**The task**
Below are the entries to work from; restate word for word the portion that opens with the line containing "def progOpen (base" and closes with the line containing "a program. -/", keeping both.

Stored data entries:
- - - -

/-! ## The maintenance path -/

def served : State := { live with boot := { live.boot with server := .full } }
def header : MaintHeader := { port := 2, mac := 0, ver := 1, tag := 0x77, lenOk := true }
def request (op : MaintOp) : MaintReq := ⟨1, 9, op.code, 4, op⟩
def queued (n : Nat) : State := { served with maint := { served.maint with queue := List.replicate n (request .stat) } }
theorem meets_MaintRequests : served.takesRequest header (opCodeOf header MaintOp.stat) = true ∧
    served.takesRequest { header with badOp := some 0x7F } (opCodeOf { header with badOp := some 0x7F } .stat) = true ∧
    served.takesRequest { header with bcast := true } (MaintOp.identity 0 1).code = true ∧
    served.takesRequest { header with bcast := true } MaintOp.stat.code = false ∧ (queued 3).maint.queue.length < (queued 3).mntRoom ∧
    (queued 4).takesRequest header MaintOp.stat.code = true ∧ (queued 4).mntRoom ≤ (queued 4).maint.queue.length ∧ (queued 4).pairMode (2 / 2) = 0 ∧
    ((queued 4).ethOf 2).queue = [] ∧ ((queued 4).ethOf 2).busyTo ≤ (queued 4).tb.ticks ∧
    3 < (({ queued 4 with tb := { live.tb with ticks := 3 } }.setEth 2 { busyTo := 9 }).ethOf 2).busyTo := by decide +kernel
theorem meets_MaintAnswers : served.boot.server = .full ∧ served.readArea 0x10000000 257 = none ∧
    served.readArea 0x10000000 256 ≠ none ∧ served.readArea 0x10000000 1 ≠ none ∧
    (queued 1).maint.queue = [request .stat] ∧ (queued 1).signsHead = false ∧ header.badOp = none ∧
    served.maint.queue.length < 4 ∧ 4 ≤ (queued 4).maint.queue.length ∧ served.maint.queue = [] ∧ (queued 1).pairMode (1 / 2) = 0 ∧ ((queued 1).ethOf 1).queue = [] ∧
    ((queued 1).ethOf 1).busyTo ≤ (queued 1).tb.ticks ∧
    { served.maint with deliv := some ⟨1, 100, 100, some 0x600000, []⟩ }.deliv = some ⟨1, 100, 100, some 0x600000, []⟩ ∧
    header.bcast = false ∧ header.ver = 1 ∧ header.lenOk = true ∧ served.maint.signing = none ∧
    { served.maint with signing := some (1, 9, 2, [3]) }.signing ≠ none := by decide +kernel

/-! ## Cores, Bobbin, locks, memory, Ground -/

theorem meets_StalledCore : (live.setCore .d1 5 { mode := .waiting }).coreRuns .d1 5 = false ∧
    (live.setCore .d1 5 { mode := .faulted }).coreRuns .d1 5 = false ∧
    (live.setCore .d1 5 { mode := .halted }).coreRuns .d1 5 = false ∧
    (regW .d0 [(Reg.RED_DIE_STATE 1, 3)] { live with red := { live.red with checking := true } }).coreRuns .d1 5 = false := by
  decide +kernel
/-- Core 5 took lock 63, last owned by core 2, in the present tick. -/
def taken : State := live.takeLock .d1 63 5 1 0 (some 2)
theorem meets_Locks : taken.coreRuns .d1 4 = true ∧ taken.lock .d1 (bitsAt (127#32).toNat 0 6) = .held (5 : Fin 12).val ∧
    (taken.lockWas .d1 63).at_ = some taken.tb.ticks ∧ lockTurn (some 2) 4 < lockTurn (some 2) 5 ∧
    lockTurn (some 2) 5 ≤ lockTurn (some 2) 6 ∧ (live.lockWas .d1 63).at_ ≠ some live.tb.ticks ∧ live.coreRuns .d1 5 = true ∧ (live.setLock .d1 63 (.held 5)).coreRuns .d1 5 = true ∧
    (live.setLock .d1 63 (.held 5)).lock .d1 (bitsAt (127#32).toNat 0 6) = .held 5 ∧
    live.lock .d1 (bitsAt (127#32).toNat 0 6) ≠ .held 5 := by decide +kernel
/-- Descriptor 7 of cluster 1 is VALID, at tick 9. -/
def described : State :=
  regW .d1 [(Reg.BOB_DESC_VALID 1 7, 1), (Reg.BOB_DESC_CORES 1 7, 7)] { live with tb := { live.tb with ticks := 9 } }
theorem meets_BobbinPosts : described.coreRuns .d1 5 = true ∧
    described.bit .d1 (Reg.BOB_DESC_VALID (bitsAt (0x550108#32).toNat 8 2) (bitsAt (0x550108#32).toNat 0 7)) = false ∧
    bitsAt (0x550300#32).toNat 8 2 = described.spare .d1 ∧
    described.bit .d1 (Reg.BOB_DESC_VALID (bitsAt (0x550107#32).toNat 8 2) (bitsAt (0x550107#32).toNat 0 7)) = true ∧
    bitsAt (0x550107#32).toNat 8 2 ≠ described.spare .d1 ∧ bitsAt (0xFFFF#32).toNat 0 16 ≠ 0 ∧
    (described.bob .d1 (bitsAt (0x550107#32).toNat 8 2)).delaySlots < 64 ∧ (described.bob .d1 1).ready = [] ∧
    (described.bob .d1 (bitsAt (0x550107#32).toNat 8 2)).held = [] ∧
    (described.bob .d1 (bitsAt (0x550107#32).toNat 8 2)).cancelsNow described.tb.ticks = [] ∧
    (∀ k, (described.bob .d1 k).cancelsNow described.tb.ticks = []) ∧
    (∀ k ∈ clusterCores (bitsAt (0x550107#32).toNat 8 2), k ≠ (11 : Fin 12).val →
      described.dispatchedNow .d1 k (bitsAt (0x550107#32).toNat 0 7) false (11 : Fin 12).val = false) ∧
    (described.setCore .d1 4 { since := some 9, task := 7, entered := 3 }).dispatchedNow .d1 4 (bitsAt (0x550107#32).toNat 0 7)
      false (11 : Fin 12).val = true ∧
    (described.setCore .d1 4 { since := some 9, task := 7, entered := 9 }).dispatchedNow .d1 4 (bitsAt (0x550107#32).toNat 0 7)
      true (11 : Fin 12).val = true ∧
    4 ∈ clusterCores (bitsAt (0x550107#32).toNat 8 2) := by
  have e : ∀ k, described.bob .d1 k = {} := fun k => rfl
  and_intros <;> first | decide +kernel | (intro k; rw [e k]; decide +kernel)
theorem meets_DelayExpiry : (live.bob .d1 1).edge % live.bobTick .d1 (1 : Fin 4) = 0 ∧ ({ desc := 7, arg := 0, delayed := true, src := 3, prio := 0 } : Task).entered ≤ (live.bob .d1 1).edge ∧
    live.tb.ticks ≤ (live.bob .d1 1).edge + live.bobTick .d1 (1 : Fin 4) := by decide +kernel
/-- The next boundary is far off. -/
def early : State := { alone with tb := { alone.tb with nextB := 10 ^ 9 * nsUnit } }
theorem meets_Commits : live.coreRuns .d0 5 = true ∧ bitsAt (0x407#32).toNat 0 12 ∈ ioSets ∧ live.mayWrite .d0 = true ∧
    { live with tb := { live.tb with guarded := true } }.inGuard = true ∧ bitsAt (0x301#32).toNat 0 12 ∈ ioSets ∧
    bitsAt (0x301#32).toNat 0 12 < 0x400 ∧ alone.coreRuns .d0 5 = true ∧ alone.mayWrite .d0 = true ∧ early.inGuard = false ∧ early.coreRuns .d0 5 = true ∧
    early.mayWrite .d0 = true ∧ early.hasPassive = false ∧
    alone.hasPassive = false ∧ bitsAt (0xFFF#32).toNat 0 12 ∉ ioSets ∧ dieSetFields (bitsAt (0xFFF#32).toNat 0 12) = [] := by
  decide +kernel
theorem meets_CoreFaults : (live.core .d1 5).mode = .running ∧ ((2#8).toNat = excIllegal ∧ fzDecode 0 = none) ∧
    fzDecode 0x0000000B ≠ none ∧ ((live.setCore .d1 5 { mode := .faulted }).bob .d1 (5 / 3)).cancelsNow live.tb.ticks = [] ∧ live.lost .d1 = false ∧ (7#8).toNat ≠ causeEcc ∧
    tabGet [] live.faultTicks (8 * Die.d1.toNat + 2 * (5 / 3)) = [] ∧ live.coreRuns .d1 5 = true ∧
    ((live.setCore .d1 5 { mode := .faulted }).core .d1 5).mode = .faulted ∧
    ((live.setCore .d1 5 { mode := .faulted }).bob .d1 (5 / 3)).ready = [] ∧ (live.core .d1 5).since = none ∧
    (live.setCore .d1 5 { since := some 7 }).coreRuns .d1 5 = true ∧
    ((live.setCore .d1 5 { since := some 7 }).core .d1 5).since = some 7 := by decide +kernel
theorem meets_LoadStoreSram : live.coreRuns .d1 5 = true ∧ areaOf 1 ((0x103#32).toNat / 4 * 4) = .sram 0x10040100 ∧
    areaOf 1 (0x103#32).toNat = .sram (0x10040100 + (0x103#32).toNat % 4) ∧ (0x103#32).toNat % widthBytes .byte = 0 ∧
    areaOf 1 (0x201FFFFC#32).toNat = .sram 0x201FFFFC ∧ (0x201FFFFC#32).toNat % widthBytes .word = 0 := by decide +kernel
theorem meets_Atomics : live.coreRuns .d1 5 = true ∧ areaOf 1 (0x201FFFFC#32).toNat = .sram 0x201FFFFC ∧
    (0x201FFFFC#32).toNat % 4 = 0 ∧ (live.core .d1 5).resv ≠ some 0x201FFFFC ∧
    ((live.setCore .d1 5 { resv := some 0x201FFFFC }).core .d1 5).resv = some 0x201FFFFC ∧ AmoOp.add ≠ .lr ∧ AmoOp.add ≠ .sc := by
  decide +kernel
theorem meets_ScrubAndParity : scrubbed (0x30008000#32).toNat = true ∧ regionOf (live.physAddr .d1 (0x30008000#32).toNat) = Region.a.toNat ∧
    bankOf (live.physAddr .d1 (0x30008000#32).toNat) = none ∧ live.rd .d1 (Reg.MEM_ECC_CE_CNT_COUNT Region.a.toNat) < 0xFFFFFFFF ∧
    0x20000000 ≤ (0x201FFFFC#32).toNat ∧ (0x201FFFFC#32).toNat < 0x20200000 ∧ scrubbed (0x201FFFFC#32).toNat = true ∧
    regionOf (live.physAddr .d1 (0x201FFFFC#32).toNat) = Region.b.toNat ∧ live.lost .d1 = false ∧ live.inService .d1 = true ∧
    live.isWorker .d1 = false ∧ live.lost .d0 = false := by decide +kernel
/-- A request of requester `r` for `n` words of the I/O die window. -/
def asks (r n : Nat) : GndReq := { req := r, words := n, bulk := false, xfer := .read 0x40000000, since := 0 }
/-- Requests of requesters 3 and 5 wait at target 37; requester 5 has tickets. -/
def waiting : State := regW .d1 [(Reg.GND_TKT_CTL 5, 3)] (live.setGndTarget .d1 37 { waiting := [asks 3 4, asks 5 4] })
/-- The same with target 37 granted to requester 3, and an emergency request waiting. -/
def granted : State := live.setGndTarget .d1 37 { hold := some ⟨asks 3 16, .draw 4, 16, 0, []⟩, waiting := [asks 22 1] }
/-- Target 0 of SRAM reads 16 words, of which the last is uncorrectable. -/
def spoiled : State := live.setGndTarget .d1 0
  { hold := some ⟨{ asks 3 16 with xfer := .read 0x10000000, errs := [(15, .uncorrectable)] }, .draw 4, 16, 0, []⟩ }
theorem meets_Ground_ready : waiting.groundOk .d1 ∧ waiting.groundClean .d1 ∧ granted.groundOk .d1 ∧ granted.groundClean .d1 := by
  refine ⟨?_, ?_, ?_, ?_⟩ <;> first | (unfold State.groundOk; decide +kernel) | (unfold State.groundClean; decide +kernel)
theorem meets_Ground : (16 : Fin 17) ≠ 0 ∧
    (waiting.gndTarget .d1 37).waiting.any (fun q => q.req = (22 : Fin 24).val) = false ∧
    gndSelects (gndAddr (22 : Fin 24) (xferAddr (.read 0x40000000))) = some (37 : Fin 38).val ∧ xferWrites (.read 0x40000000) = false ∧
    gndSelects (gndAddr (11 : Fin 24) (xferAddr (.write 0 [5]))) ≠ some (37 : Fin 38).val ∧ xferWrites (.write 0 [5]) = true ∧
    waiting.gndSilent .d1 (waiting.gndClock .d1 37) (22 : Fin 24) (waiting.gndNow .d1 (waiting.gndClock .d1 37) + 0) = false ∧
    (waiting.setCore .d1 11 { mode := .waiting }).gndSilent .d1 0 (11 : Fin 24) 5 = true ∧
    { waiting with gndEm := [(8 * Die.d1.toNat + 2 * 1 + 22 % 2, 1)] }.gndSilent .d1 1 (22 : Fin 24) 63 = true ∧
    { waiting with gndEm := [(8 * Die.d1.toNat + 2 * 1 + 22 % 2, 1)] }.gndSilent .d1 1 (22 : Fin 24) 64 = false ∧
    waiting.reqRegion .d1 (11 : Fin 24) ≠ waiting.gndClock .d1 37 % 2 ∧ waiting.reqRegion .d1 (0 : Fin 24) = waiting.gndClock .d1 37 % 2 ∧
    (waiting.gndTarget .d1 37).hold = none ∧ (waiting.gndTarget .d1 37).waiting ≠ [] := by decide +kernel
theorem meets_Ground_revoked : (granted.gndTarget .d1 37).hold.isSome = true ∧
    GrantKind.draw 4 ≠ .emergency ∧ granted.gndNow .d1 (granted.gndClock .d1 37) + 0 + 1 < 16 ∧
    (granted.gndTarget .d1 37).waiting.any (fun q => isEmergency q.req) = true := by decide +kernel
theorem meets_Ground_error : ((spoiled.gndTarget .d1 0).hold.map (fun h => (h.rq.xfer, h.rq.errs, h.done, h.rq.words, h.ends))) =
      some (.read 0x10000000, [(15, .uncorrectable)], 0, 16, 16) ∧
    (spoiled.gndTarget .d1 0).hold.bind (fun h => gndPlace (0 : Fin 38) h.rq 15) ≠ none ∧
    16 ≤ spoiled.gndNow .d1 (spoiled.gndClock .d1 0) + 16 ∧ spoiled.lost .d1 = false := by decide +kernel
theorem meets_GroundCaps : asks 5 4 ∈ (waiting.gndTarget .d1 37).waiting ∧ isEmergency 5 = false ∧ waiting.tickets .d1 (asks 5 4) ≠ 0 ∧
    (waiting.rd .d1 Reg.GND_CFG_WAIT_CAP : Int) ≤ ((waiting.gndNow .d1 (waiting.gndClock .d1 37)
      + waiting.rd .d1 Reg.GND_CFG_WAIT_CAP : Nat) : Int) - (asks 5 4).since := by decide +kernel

- - - -

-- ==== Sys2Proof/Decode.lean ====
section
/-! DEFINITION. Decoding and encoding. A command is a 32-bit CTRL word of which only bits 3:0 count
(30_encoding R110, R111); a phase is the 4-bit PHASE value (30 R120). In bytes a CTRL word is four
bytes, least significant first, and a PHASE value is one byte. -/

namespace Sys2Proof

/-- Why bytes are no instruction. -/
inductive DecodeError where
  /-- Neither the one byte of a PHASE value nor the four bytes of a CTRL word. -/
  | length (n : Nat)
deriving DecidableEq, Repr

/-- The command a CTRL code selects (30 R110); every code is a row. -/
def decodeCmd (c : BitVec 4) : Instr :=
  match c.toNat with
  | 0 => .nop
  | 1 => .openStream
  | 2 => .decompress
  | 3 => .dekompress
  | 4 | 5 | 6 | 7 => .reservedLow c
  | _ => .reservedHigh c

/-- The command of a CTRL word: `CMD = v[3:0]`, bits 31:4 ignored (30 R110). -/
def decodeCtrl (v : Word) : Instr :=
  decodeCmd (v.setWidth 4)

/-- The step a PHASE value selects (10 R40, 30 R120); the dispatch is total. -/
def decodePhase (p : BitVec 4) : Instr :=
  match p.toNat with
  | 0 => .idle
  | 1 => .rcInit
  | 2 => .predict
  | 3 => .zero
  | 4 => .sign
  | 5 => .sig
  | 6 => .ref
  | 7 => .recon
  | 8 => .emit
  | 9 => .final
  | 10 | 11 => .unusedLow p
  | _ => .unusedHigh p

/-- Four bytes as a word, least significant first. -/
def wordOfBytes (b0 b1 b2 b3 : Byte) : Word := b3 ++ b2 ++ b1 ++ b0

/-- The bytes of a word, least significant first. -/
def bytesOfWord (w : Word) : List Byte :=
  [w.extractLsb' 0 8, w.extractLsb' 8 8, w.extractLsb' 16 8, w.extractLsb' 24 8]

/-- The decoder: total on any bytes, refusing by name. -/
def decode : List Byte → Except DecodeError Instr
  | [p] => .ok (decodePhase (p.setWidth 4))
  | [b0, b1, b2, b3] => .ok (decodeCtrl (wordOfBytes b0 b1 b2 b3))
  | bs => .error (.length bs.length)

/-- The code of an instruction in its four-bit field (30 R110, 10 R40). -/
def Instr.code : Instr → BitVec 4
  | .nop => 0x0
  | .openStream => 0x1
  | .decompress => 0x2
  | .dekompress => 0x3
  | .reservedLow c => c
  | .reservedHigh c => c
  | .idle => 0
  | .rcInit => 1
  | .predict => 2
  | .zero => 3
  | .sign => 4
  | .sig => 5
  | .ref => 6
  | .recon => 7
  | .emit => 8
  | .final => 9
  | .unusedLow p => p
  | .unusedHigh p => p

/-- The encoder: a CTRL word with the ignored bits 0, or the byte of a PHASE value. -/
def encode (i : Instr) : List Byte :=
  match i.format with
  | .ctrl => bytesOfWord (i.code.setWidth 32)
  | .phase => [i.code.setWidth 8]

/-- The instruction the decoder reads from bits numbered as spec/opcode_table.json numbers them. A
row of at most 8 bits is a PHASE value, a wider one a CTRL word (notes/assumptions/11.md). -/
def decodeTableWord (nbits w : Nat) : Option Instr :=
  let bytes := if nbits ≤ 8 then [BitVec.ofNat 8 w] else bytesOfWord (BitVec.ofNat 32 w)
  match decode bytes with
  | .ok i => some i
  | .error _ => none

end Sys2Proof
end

- - - -

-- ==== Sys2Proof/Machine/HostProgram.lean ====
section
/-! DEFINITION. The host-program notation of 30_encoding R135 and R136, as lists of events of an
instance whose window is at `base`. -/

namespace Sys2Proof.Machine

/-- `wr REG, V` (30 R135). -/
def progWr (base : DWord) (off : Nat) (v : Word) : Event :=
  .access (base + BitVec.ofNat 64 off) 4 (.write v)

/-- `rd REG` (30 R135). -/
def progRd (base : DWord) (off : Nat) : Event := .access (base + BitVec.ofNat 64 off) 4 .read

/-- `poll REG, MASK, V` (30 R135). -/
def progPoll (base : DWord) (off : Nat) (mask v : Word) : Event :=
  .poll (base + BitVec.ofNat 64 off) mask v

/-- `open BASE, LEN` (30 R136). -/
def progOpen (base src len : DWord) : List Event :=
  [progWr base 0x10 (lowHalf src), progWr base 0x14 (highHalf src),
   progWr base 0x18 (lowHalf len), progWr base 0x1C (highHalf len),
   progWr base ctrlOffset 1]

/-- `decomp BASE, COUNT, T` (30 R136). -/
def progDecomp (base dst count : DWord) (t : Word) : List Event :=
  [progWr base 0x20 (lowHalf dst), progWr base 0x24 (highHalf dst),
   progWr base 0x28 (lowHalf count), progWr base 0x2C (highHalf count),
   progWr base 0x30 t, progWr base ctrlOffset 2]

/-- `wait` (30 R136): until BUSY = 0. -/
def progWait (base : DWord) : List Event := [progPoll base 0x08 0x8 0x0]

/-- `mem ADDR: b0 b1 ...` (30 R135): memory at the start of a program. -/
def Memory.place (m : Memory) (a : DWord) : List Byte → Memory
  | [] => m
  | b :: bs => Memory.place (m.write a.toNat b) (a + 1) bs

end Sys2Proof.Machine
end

- - - -

**Solution to the exercise**
def progOpen (base src len : DWord) : List Event :=
  [progWr base 0x10 (lowHalf src), progWr base 0x14 (highHalf src),
   progWr base 0x18 (lowHalf len), progWr base 0x1C (highHalf len),
   progWr base ctrlOffset 1]

/-- `decomp BASE, COUNT, T` (30 R136). -/
def progDecomp (base dst count : DWord) (t : Word) : List Event :=
  [progWr base 0x20 (lowHalf dst), progWr base 0x24 (highHalf dst),
   progWr base 0x28 (lowHalf count), progWr base 0x2C (highHalf count),
   progWr base 0x30 t, progWr base ctrlOffset 2]

/-- `wait` (30 R136): until BUSY = 0. -/
def progWait (base : DWord) : List Event := [progPoll base 0x08 0x8 0x0]

/-- `mem ADDR: b0 b1 ...` (30 R135): memory at the start of a program. -/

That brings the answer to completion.